**Data excerpts:**
"""
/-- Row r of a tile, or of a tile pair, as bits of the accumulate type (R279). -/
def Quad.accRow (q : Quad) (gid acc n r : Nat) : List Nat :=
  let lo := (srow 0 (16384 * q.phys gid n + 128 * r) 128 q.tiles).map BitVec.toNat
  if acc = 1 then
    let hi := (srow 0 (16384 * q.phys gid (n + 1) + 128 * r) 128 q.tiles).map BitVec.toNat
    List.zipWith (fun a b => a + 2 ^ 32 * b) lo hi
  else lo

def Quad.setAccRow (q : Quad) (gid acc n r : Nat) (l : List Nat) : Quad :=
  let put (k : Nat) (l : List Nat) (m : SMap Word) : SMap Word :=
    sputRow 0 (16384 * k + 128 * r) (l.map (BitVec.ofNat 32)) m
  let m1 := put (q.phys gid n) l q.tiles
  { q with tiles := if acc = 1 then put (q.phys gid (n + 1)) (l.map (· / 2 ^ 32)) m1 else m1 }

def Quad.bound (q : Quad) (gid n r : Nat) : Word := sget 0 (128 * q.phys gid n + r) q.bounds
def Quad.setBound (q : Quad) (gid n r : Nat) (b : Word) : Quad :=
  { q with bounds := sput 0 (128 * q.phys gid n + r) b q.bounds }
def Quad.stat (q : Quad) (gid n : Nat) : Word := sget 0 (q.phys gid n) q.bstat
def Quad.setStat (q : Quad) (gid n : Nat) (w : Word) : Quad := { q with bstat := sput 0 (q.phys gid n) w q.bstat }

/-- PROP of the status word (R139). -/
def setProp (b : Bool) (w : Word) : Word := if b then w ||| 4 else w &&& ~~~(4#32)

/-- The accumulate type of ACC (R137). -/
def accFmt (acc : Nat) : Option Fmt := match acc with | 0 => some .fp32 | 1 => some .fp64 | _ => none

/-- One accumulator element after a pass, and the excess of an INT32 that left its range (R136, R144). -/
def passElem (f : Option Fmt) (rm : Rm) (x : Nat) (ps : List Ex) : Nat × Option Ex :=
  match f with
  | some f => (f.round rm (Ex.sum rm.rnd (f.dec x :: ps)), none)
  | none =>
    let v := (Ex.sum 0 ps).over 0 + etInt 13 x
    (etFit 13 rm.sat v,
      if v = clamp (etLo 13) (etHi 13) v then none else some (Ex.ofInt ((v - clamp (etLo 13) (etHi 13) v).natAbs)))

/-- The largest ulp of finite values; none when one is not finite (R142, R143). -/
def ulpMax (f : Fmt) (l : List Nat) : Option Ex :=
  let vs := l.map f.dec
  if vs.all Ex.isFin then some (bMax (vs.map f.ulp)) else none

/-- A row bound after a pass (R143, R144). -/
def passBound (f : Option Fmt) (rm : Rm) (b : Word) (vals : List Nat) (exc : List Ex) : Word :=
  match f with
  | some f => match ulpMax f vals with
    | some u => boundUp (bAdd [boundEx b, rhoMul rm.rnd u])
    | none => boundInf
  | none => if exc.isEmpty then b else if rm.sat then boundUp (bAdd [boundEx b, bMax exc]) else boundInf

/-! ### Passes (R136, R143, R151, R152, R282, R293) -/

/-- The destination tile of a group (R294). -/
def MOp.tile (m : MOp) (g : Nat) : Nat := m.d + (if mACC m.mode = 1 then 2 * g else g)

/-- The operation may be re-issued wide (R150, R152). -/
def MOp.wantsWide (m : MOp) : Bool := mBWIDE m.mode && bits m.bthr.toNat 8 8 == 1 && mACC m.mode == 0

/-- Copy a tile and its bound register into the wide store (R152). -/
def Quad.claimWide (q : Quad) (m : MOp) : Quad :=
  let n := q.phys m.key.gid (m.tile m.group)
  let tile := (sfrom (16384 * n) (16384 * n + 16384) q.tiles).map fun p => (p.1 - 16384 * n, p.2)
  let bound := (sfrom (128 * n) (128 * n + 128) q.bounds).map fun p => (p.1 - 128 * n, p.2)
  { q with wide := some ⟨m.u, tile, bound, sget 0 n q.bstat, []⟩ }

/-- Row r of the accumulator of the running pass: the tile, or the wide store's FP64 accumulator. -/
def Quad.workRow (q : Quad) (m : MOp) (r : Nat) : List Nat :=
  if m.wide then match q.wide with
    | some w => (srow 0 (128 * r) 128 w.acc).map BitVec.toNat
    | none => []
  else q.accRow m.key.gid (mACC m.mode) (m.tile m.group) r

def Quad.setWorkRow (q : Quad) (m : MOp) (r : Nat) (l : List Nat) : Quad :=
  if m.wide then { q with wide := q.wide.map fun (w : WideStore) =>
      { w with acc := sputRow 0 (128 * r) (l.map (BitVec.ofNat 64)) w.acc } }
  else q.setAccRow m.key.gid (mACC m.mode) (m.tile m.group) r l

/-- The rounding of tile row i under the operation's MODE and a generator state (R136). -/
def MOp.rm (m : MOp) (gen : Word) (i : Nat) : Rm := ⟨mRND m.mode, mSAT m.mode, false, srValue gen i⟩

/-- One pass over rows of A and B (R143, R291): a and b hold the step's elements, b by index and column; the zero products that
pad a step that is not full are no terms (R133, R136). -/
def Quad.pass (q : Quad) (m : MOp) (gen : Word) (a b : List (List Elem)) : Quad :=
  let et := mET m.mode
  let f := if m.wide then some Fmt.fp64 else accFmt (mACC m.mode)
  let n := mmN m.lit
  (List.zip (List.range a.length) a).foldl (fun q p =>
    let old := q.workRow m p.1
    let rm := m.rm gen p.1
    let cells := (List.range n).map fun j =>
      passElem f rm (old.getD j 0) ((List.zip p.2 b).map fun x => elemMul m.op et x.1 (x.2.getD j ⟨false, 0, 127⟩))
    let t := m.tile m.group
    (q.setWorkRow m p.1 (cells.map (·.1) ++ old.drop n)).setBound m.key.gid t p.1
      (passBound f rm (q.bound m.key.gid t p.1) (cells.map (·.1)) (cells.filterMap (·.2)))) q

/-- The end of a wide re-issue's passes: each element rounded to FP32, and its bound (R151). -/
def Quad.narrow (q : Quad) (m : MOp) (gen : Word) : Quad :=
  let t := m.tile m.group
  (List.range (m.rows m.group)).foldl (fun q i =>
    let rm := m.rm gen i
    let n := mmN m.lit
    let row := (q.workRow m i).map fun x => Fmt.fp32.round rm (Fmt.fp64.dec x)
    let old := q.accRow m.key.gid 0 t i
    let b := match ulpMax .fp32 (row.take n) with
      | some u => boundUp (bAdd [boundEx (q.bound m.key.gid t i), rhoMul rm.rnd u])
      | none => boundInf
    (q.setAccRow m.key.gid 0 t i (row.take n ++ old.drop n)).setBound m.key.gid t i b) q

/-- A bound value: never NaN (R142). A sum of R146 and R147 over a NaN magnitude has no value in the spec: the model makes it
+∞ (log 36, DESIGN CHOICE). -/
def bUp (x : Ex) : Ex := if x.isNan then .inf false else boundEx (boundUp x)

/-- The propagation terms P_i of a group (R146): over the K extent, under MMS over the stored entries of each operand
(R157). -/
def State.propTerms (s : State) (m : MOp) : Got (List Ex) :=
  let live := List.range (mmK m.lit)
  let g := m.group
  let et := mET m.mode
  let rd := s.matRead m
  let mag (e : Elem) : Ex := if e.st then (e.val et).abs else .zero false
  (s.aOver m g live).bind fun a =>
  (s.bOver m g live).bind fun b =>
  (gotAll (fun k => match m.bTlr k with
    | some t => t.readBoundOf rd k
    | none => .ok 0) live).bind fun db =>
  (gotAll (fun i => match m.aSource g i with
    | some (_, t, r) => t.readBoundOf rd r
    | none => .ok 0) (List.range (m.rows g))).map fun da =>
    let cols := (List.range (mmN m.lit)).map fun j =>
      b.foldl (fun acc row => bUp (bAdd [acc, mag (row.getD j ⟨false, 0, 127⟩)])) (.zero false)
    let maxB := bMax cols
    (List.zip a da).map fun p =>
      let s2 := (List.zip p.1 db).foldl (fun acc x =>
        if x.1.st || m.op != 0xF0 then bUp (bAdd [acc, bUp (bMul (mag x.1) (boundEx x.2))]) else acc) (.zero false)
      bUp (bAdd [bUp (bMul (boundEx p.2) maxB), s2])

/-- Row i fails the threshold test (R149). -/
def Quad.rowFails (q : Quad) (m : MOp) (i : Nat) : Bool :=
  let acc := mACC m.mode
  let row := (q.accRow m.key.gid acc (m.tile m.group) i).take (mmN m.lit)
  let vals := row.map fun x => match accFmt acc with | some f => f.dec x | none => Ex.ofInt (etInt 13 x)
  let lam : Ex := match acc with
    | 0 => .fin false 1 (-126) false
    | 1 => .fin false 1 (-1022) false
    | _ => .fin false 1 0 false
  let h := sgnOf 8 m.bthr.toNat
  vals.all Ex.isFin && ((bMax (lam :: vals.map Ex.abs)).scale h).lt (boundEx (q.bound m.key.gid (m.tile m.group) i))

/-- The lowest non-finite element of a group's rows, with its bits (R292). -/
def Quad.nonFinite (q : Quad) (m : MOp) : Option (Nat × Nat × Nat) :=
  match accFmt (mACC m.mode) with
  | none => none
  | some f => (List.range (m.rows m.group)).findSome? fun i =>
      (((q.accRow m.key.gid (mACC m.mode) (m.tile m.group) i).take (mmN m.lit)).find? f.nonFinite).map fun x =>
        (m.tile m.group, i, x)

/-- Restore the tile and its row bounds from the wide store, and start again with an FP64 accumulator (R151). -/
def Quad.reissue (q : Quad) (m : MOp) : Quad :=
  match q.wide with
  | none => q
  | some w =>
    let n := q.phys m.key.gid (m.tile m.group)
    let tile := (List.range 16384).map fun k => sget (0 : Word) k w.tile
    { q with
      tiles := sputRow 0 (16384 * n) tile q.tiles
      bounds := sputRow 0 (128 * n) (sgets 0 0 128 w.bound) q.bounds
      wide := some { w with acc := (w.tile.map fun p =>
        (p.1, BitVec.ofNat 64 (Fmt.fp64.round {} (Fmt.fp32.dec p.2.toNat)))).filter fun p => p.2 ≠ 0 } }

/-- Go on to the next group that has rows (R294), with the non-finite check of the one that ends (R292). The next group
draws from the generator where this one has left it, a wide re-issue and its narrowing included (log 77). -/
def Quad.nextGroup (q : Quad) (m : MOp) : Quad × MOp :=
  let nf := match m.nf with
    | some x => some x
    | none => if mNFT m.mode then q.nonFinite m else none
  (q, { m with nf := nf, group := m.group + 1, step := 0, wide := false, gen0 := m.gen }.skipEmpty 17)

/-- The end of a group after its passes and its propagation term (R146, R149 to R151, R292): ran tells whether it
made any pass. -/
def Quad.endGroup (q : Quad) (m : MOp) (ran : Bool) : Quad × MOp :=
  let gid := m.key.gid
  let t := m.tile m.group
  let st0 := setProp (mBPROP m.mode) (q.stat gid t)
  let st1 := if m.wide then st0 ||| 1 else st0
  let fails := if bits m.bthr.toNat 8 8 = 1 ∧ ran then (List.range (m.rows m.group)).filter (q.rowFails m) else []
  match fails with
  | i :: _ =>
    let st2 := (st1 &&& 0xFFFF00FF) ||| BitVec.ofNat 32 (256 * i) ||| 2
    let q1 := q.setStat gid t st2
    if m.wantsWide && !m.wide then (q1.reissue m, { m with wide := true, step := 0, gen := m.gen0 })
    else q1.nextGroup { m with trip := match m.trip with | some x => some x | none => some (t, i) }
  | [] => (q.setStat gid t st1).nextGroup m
"""
**What you will do:**
Output the lines of the records above exactly as they appear, from the line containing "match accFmt (mACC m.mode) with" through the line containing "accumulator (R151). -/".

**Answer space:**
  match accFmt (mACC m.mode) with
  | none => none
  | some f => (List.range (m.rows m.group)).findSome? fun i =>
      (((q.accRow m.key.gid (mACC m.mode) (m.tile m.group) i).take (mmN m.lit)).find? f.nonFinite).map fun x =>
        (m.tile m.group, i, x)

/-- Restore the tile and its row bounds from the wide store, and start again with an FP64 accumulator (R151). -/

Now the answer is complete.